Recorded data:
-- ==== Sys2Proof/Machine/Arith.lean ====
section
/-! DEFINITION. The arithmetic and logic instructions (spec/47_arith.md). -/

namespace Sys2Proof.Machine

/-- `ADD r,i` (R230). -/
def execAddRI (r : Reg) (imm : Nibble) (s : State) : Result := .next (arithImm add4 false r imm s)

/-- `ADD r,q` (R231). -/
def execAddRQ (r q : Reg) (s : State) : Result := .next (arithReg add4 false r q s)

/-- `ADC r,i` (R232). -/
def execAdcRI (r : Reg) (imm : Nibble) (s : State) : Result := .next (arithImm add4 true r imm s)

/-- `ADC r,q` (R233). -/
def execAdcRQ (r q : Reg) (s : State) : Result := .next (arithReg add4 true r q s)

/-- `SUB r,q` (R234). -/
def execSubRQ (r q : Reg) (s : State) : Result := .next (arithReg sub4 false r q s)

/-- `SBC r,i` (R235). -/
def execSbcRI (r : Reg) (imm : Nibble) (s : State) : Result := .next (arithImm sub4 true r imm s)

/-- `SBC r,q` (R236). -/
def execSbcRQ (r q : Reg) (s : State) : Result := .next (arithReg sub4 true r q s)

/-- `AND r,i` (R237). -/
def execAndRI (r : Reg) (imm : Nibble) (s : State) : Result := .next (logicImm (fun a b => a &&& b) r imm s)

/-- `AND r,q` (R238). -/
def execAndRQ (r q : Reg) (s : State) : Result := .next (logicReg (fun a b => a &&& b) r q s)

/-- `OR r,i` (R239). -/
def execOrRI (r : Reg) (imm : Nibble) (s : State) : Result := .next (logicImm (fun a b => a ||| b) r imm s)

/-- `OR r,q` (R240). -/
def execOrRQ (r q : Reg) (s : State) : Result := .next (logicReg (fun a b => a ||| b) r q s)

/-- `XOR r,i` (R241). -/
def execXorRI (r : Reg) (imm : Nibble) (s : State) : Result := .next (logicImm (fun a b => a ^^^ b) r imm s)

/-- `XOR r,q` (R242). -/
def execXorRQ (r q : Reg) (s : State) : Result := .next (logicReg (fun a b => a ^^^ b) r q s)

/-- `NOT r` (R255): `(~RQ[r]) & 0xF`. -/
def execNotR (r : Reg) (s : State) : Result :=
  .next ((writeReg r (~~~(readReg r s).1) (readReg r s).2).setLogicFlag (~~~(readReg r s).1))

/-- `CP r,i` (R243): flags alone. -/
def execCpRI (r : Reg) (imm : Nibble) (s : State) : Result :=
  .next ((readReg r s).2.setCompareFlags (readReg r s).1 imm)

/-- `CP r,q` (R244): flags alone. -/
def execCpRQ (r q : Reg) (s : State) : Result :=
  let p := readReg r s
  let o := readReg q p.2
  .next (o.2.setCompareFlags p.1 o.1)

/-- `FAN r,i` (R245): `Z` alone; the operand is read, not written. -/
def execFanRI (r : Reg) (imm : Nibble) (s : State) : Result :=
  .next ((readReg r s).2.setLogicFlag ((readReg r s).1 &&& imm))

/-- `FAN r,q` (R246). -/
def execFanRQ (r q : Reg) (s : State) : Result :=
  let p := readReg r s
  let o := readReg q p.2
  .next (o.2.setLogicFlag (p.1 &&& o.1))

/-- `RLC r` (R247): the upper copy `d` of the operand field is ignored (R65, D22). -/
def execRlc (_d : BitVec 2) (r : Reg) (s : State) : Result := .next (rotateReg rotateLeft r s)

/-- `RRC r` (R248). -/
def execRrc (r : Reg) (s : State) : Result := .next (rotateReg rotateRight r s)

/-- `INC Mn` (R249): binary whatever `D` says. -/
def execIncMn (n : Nibble) (s : State) : Result :=
  let p := memRead (mnAddr n) s
  let v := add4 p.1 1 false false
  .next ((memWrite (mnAddr n) v.1 p.2).setArithFlags v)

/-- `DEC Mn` (R250): binary whatever `D` says. -/
def execDecMn (n : Nibble) (s : State) : Result :=
  let p := memRead (mnAddr n) s
  let v := sub4 p.1 1 false false
  .next ((memWrite (mnAddr n) v.1 p.2).setArithFlags v)

/-- `ACPX MX,r` (R251). -/
def execAcpx (r : Reg) (s : State) : Result := .next (arithIndexed add4 .x r s)

/-- `ACPY MY,r` (R252). -/
def execAcpy (r : Reg) (s : State) : Result := .next (arithIndexed add4 .y r s)

/-- `SCPX MX,r` (R253). -/
def execScpx (r : Reg) (s : State) : Result := .next (arithIndexed sub4 .x r s)

/-- `SCPY MY,r` (R254). -/
def execScpy (r : Reg) (s : State) : Result := .next (arithIndexed sub4 .y r s)

end Sys2Proof.Machine
end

— Task to carry out —
Would you copy out all of the entries exactly?

— Result of the exercise —
-- ==== Sys2Proof/Machine/Arith.lean ====
section
/-! DEFINITION. The arithmetic and logic instructions (spec/47_arith.md). -/

namespace Sys2Proof.Machine

/-- `ADD r,i` (R230). -/
def execAddRI (r : Reg) (imm : Nibble) (s : State) : Result := .next (arithImm add4 false r imm s)

/-- `ADD r,q` (R231). -/
def execAddRQ (r q : Reg) (s : State) : Result := .next (arithReg add4 false r q s)

/-- `ADC r,i` (R232). -/
def execAdcRI (r : Reg) (imm : Nibble) (s : State) : Result := .next (arithImm add4 true r imm s)

/-- `ADC r,q` (R233). -/
def execAdcRQ (r q : Reg) (s : State) : Result := .next (arithReg add4 true r q s)

/-- `SUB r,q` (R234). -/
def execSubRQ (r q : Reg) (s : State) : Result := .next (arithReg sub4 false r q s)

/-- `SBC r,i` (R235). -/
def execSbcRI (r : Reg) (imm : Nibble) (s : State) : Result := .next (arithImm sub4 true r imm s)

/-- `SBC r,q` (R236). -/
def execSbcRQ (r q : Reg) (s : State) : Result := .next (arithReg sub4 true r q s)

/-- `AND r,i` (R237). -/
def execAndRI (r : Reg) (imm : Nibble) (s : State) : Result := .next (logicImm (fun a b => a &&& b) r imm s)

/-- `AND r,q` (R238). -/
def execAndRQ (r q : Reg) (s : State) : Result := .next (logicReg (fun a b => a &&& b) r q s)

/-- `OR r,i` (R239). -/
def execOrRI (r : Reg) (imm : Nibble) (s : State) : Result := .next (logicImm (fun a b => a ||| b) r imm s)

/-- `OR r,q` (R240). -/
def execOrRQ (r q : Reg) (s : State) : Result := .next (logicReg (fun a b => a ||| b) r q s)

/-- `XOR r,i` (R241). -/
def execXorRI (r : Reg) (imm : Nibble) (s : State) : Result := .next (logicImm (fun a b => a ^^^ b) r imm s)

/-- `XOR r,q` (R242). -/
def execXorRQ (r q : Reg) (s : State) : Result := .next (logicReg (fun a b => a ^^^ b) r q s)

/-- `NOT r` (R255): `(~RQ[r]) & 0xF`. -/
def execNotR (r : Reg) (s : State) : Result :=
  .next ((writeReg r (~~~(readReg r s).1) (readReg r s).2).setLogicFlag (~~~(readReg r s).1))

/-- `CP r,i` (R243): flags alone. -/
def execCpRI (r : Reg) (imm : Nibble) (s : State) : Result :=
  .next ((readReg r s).2.setCompareFlags (readReg r s).1 imm)

/-- `CP r,q` (R244): flags alone. -/
def execCpRQ (r q : Reg) (s : State) : Result :=
  let p := readReg r s
  let o := readReg q p.2
  .next (o.2.setCompareFlags p.1 o.1)

/-- `FAN r,i` (R245): `Z` alone; the operand is read, not written. -/
def execFanRI (r : Reg) (imm : Nibble) (s : State) : Result :=
  .next ((readReg r s).2.setLogicFlag ((readReg r s).1 &&& imm))

/-- `FAN r,q` (R246). -/
def execFanRQ (r q : Reg) (s : State) : Result :=
  let p := readReg r s
  let o := readReg q p.2
  .next (o.2.setLogicFlag (p.1 &&& o.1))

/-- `RLC r` (R247): the upper copy `d` of the operand field is ignored (R65, D22). -/
def execRlc (_d : BitVec 2) (r : Reg) (s : State) : Result := .next (rotateReg rotateLeft r s)

/-- `RRC r` (R248). -/
def execRrc (r : Reg) (s : State) : Result := .next (rotateReg rotateRight r s)

/-- `INC Mn` (R249): binary whatever `D` says. -/
def execIncMn (n : Nibble) (s : State) : Result :=
  let p := memRead (mnAddr n) s
  let v := add4 p.1 1 false false
  .next ((memWrite (mnAddr n) v.1 p.2).setArithFlags v)

/-- `DEC Mn` (R250): binary whatever `D` says. -/
def execDecMn (n : Nibble) (s : State) : Result :=
  let p := memRead (mnAddr n) s
  let v := sub4 p.1 1 false false
  .next ((memWrite (mnAddr n) v.1 p.2).setArithFlags v)

/-- `ACPX MX,r` (R251). -/
def execAcpx (r : Reg) (s : State) : Result := .next (arithIndexed add4 .x r s)

/-- `ACPY MY,r` (R252). -/
def execAcpy (r : Reg) (s : State) : Result := .next (arithIndexed add4 .y r s)

/-- `SCPX MX,r` (R253). -/
def execScpx (r : Reg) (s : State) : Result := .next (arithIndexed sub4 .x r s)

/-- `SCPY MY,r` (R254). -/
def execScpy (r : Reg) (s : State) : Result := .next (arithIndexed sub4 .y r s)

end Sys2Proof.Machine
end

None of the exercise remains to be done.